Data: Begin

/-- The work of an ACTIVE slot in the step after the running one, which projects full acceptance: a further chunk of its prompt,
or a VERIFY whose outcome will patch it (R288). Tokens appended behind a prompt's last chunk follow the token that its step emits, so
they wait for it (R587). -/
def aheadOffer (d : Dev) (m : Model) (s : Slot) (a : Admitted) : Option Offer :=
  if a.cancelled || a.dropped || s.parkPend.isSome || s.retirePend then none
  else if a.kind = 1 then
    if s.segs.isEmpty || a.lastChunk then none
    else some { kind := 1, c := a.c + a.t, t := min m.chunk (promptLen s), depth := 0, nodes := 0, ready := false }
  else if a.kind = 2 && s.segs.isEmpty && s.tree.isNone && speculates d s then
    some { kind := 2, c := a.c + a.t, t := s.depth + 1, depth := s.depth, nodes := 0, ready := false }
  else none

/-- Draft-model rows of a slot (R282). -/
def draftRows (d : Dev) (s : Slot) (o : Offer) : Nat := if o.kind = 1 then (if speculates d s then o.t else 0) else o.depth

/-- Positions that the draft model's list must hold. -/
def draftReach (d : Dev) (s : Slot) (o : Offer) : Nat := if draftRows d s o = 0 then 0 else o.c + draftRows d s o

/-- A page list stays where it is while a step that uses it runs: an ACTIVE slot is run ahead only when it need not grow (R256). -/
def listStays (d : Dev) (m : Model) (s : Slot) (o : Offer) : Bool :=
  decide (8 * m.layers * pagesFor m (o.c + o.t) ≤ s.list.bytes) &&
    (match m.draft.bind (getModel d) with
     | some q => decide (8 * q.layers * pagesFor q (draftReach d s o) ≤ s.draft.bytes)
     | none => true)

/-- A candidate: its slot, and what it brings. -/
abbrev Cand := Nat × Slot × Offer

/-- The candidate that a slot of a context is, if it is one (R273, R290). -/
def candOf (d : Dev) (cr : Nat) (i : Nat) (s : Slot) : Option Cand :=
  match getModel d s.model with
  | none => none
  | some m =>
    if s.cr.toNat ≠ cr || s.lookup then none
    else if s.st = .ready then (if s.hot then (readyOffer d m s).map (fun o => (i, s, o)) else none)
    else if s.st = .active then
      match (getSteps d cr).cur with
      | none => none
      | some st =>
        match findEntry d st i with
        | none => none
        | some (_, a) =>
          (match aheadOffer d m s a with
           | some o => if st.phase ≠ .recorded && listStays d m s o then some (i, s, o) else none
           | none => none)
    else none

/-- The candidates of a context. -/
def candsOf (d : Dev) (cr : Nat) : List Cand := d.cox.slots.filterMap (fun p => candOf d cr p.1 p.2)

/-! ## The main model (R283) -/

/-- Whether candidate `a` became READY before `b`; ties to the lower slot. -/
def readySooner (a b : Cand) : Bool :=
  if a.2.1.readySeq ≠ b.2.1.readySeq then decide (a.2.1.readySeq < b.2.1.readySeq) else decide (a.1 < b.1)

/-- The candidates among which the choice is made: those of models with an LC slot, when there is one. -/
def choiceCands (cs : List Cand) : List Cand :=
  if cs.any (fun c => !c.2.1.be) then
    let ms := (cs.filter (fun c => !c.2.1.be)).map (fun c => c.2.1.model)
    cs.filter (fun c => ms.contains c.2.1.model)
  else cs

/-- One turn after another: a model takes its quantum, and is chosen when its deficit covers its first slot's rows. The list holds
model, quantum and rows. -/
def takeTurns (l : List (Nat × Nat × Nat)) (df : Tbl Int) (k : Nat) : Option (Nat × Tbl Int) :=
  match k, l with
  | 0, _ => none
  | _, [] => none
  | j + 1, (m, q, r) :: rest =>
    let v := tget df m 0 + (q : Int)
    let df1 := tset df m v
    if (r : Int) ≤ v then some (m, df1) else takeTurns (rest ++ [(m, q, r)]) df1 j

/-- The main model of the next step, with the pointer and deficits after the choice. The choice is among the READY slots; those run ahead
of the running step stand in when no slot is READY (log 32). -/
def chooseModel (d : Dev) (sc : CtxSteps) (cs0 : List Cand) : Option (Nat × CtxSteps) :=
  let cs := choiceCands (if cs0.any (fun c => c.2.2.ready) then cs0.filter (fun c => c.2.2.ready) else cs0)
  let oldest := (sortBy readySooner (cs.filter (fun c => c.2.2.ready))).head?
  let aged := match oldest with
    | some c => if c.2.1.readyAt.toNat + 100 * sc.policy.ageLimit < d.now.toNat then some c.2.1.model else none
    | none => none
  match aged with
  | some m => some (m, sc)
  | none =>
    let ms := sortBy (fun a b => decide (a < b)) ((cs.map (fun c => c.2.1.model)).eraseDups)
    let rot := ms.filter (fun m => sc.ptr < m) ++ ms.filter (fun m => m ≤ sc.ptr)
    let turn := rot.filterMap (fun m =>
      match getModel d m, (sortBy readySooner (cs.filter (fun c => c.2.1.model = m))).head? with
      | some x, some c => some (m, x.quantum, c.2.2.t)
      | _, _ => none)
    let rounds := (turn.map (fun x => ((x.2.2 : Int) - tget sc.deficit x.1 0).toNat / x.2.1 + 2)).foldl max 0
    (takeTurns turn sc.deficit (turn.length * rounds)).map (fun r => (r.1, { sc with ptr := r.1, deficit := r.2 }))

/-! ## Residency (R284, R373) -/

/-- Models that the built steps of a partition use, with their draft models. -/
def modelsInUse (d : Dev) (p : Nat) : List Nat :=
  let ms := (ctxsIn d p).flatMap (fun q => ([(getSteps d q.1).cur, (getSteps d q.1).nxt].filterMap id).map (fun st => st.model))
  ms ++ ms.filterMap (fun m => (getModel d m).bind (fun x => x.draft))

/-- The resident model to evict first: least recently stepped, ties to the lower number. -/
def evictVictim (d : Dev) (p : Nat) (keep : List Nat) : Option Nat :=
  ((d.cox.models.filter (fun m => m.2.part.toNat = p && m.2.resident && m.2.frames ≠ [] && !keep.contains m.1)).foldl
    (fun (best : Option (Nat × Model)) m =>
      match best with
      | none => some m
      | some b => if m.2.lastStep.toNat < b.2.lastStep.toNat || (m.2.lastStep = b.2.lastStep && m.1 < b.1) then some m else some b)
    none).map (fun m => m.1)

/-- Find `n` runs of frames, evicting models that no built step uses, `k` of them at most. -/
def findOrEvict (d : Dev) (p n : Nat) (keep : List Nat) (k : Nat) : Dev × Option (List Nat) :=
  match findRuns d p n with
  | some rs => (d, some rs)
  | none =>
    match k, evictVictim d p keep with
    | j + 1, some v => findOrEvict (evictModel d v) p n keep j
    | _, _ => (d, none)

/-- Runs of 512 frames that a model's image takes. -/
def imageRuns (m : Model) : Nat := if m.deck = [] then cdiv m.imageLen 0x2000000 else 0

/-- Give a model its frames when it is neither resident nor being pulled; false when they cannot be found. -/
def roomFor (d : Dev) (i : Nat) (keep : List Nat) : Dev × Bool :=
  match getModel d i with
  | none => (d, false)
  | some m =>
    if m.resident || m.pull.isSome then (d, true)
    else
      match findOrEvict d m.part.toNat (imageRuns m) keep d.cox.models.length with
      | (d1, none) => (d1, false)
      | (d1, some rs) =>
        (setModel (unzero d1 (fun f => rs.any (fun b => decide (b ≤ f) && decide (f < b + 512)))) i { m with frames := rs }, true)

/-- The WEIGHT_PULL of a model for a context (R373). -/
def pullXfer (d : Dev) (cr i : Nat) (m : Model) (be : Bool) : Transfer :=
  let g := m.wgroup.toNat
  let t : Transfer :=
    { type := .weightPull, slot := none, handle := 0, cr := BitVec.ofNat 12 cr, fn := m.fn, part := m.part, model := i
      grp := groupWord d g, dests := groupDests d g, dest := 0, total := m.imageLen, offset := 0, pieces := [], entries := []
      nFlows := 0, toMake := [], live := [], got := [], retries := 0, gnum := g, ents := [], posFirst := 0, posCount := 0
      geom := 0, object := m.object, ttlMs := 0, be := be }
  let q := specsOf (t.dests.zipIdx.map (fun p => (p.2, p.1))) 0 (nChunks t)
  { t with nFlows := q.1, toMake := q.2 }

/-- Pull the weights of a model that has its frames: resident at once without an image, a failed pull when its group is not
valid (R373). -/
def startPull (d : Dev) (cr i : Nat) (be : Bool) : Dev :=
  match getModel d i with
  | none => d
  | some m =>
    if m.resident || m.pull.isSome then d
    else if m.imageLen = 0 then setModel d i { m with resident := true }
    else if !groupBase d m.part.toNat m.wgroup.toNat then
      ctxFault (cwEvent (setModel d i { m with frames := [] }) cr 0x0206 0 0) cr fCausewayTimeout { unit := 2 }
    else
      let x := d.cwy.nextId
      setModel (addXfer d (pullXfer d cr i m be)) i { m with pull := some x }

/-- The models that a step of a main model needs: the draft model too when some candidate speculates. -/
def stepModels (d : Dev) (m : Nat) (cs : List Cand) : List Nat :=
  match (getModel d m).bind (fun x => x.draft) with
  | some q => if cs.any (fun c => c.2.1.model = m && decide (0 < draftRows d c.2.1 c.2.2)) then [m, q] else [m]
  | none => [m]

/-- Whether a step of a model has its weights. -/
def isResident (d : Dev) (m : Nat) : Bool := match getModel d m with | some x => x.resident | none => false

/-- Find frames for the models of a step. -/
def roomForAll (d : Dev) (ms keep : List Nat) : Dev × Bool :=
  ms.foldl (fun (acc : Dev × Bool) m => if acc.2 then roomFor acc.1 m keep else acc) (d, true)

/-- The main model of the step with frames found for its weights; without them, the next choice that is resident; when none is, no step is
built until the running one ends (R284). -/
def chooseResident (d : Dev) (cr p : Nat) (cs : List Cand) : Dev × Option Nat :=
  match chooseModel d (getSteps d cr) cs with
  | none => (d, none)
  | some (m, sc) =>
    let d1 := setSteps d cr sc
    let ms := stepModels d m cs
    match roomForAll d1 ms (ms ++ modelsInUse d1 p) with
    | (d2, true) => (d2, some m)
    | (d2, false) =>
      match chooseModel d2 (getSteps d2 cr) (cs.filter (fun c => (stepModels d2 c.2.1.model cs).all (isResident d2))) with
      | none => (setSteps d2 cr { getSteps d2 cr with holdBuild := (getSteps d2 cr).cur.isSome }, none)
      | some (m2, sc2) => (setSteps d2 cr sc2, some m2)

/-! ## Projected time (R289) -/

/-- FP32 of a number. -/
def natF32 (n : Nat) : Word32 := enc32 (.fin false n 1)

/-- COST_TOK × t + COST_CTX × t × c. -/
def costOf (m : Model) (t c : Nat) : Word32 := add32 (mul32 m.costTok (natF32 t)) (mul32 (mul32 m.costCtx (natF32 t)) (natF32 c))

/-- The sum with a slot's rows and its draft rows added, in that order. -/
def addCost (d : Dev) (m : Model) (s : Slot) (o : Offer) (sum : Word32) : Word32 :=
  let s1 := add32 sum (costOf m o.t (o.c + o.t))
  let dr := draftRows d s o
  match m.draft.bind (getModel d) with
  | some q => if dr = 0 then s1 else add32 s1 (costOf q dr (o.c + dr))
  | none => s1

/-- The lowest reach clock of a partition, as the step that is furthest down (R553). -/
def slowestStep (d : Dev) (p : Nat) : Nat :=
  ((partTiles d p).map (fun t => (tget d.clk.steps (t / 64) 16).toNat)).foldl max 0

/-- T, in ns. -/
def projected (d : Dev) (p : Nat) (sum : Word32) : Word32 :=
  enc32 (numDiv (dec32 (mul32 sum (enc32 (.fin false 5 4)))) (.fin false (5 * (32 - slowestStep d p)) 128))

/-! ## Admission (R290) -/

/-- A step in the making: the device, the slots admitted and deferred with their order, the sum of R289, rows, bytes shipped by
class, whether an LC slot is admitted, scratch runs taken, and the frames that slots deferred with FRAMES wanted. -/
structure Build where
  d     : Dev
  adm   : List Admitted
  defd  : List Deferred
  order : List Bool
  sum   : Word32
  rows  : Nat
  drows : Nat
  lcOut : Nat
  beOut : Nat
  anyLc : Bool
  runs  : List (Nat × Nat)
  want  : Nat
deriving DecidableEq, Repr

/-- What a step under construction is for: context, partition, number and main model. -/
structure Frame0 where
  cr   : Nat
  p    : Nat
  num  : Nat
  mi   : Nat
  m    : Model
  room : Nat
deriving DecidableEq, Repr

/-- The limits test (R282). -/
def limitsOk (f : Frame0) (b : Build) (s : Slot) (o : Offer) : Bool :=
  let pol := (getSteps b.d f.cr).policy
  let dr := draftRows b.d s o
  decide (b.adm.length < min 8192 pol.maxSeqs) && decide (b.rows + o.t ≤ min 262144 pol.maxRows) && decide (b.rows + o.t ≤ f.m.maxM) &&
    (match f.m.draft.bind (getModel b.d) with | some q => dr = 0 || decide (b.drows + dr ≤ q.maxM) | none => true)

/-- The time test: T against LC_BUDGET when an LC slot is admitted or tested, else BE_BUDGET. -/
def timeOk (f : Frame0) (b : Build) (s : Slot) (o : Offer) : Bool :=
  let pol := (getSteps b.d f.cr).policy
  let budget := 1000 * (if b.anyLc || !s.be then pol.lcBudget else pol.beBudget)
  !numLt (.fin false budget 1) (dec32 (projected b.d f.p (addCost b.d f.m s o b.sum)))
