-- ==== Sys2Proof/Machine/Core.lean ====
section
/-! DEFINITION. The machine as the host runs it. -/

/-- The DV4800 block. -/
def Sys2Proof.core : Host.Core := { State := Sys2Proof.Machine.State, Fault := Sys2Proof.Machine.Fault, Refusal := Sys2Proof.Machine.Refusal, step := Sys2Proof.Machine.step, reset := Sys2Proof.Machine.State.reset }
end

Data: End

## [Work task]
Keeping every character as it is, restate the lines above that run from the line with "beOut : Nat" through the line with "let dr := draftRows b.d s o", both included, and nothing else.

## [Answer section]
  beOut : Nat
  anyLc : Bool
  runs  : List (Nat × Nat)
  want  : Nat
deriving DecidableEq, Repr

/-- What a step under construction is for: context, partition, number and main model. -/
structure Frame0 where
  cr   : Nat
  p    : Nat
  num  : Nat
  mi   : Nat
  m    : Model
  room : Nat
deriving DecidableEq, Repr

/-- The limits test (R282). -/
def limitsOk (f : Frame0) (b : Build) (s : Slot) (o : Offer) : Bool :=
  let pol := (getSteps b.d f.cr).policy
  let dr := draftRows b.d s o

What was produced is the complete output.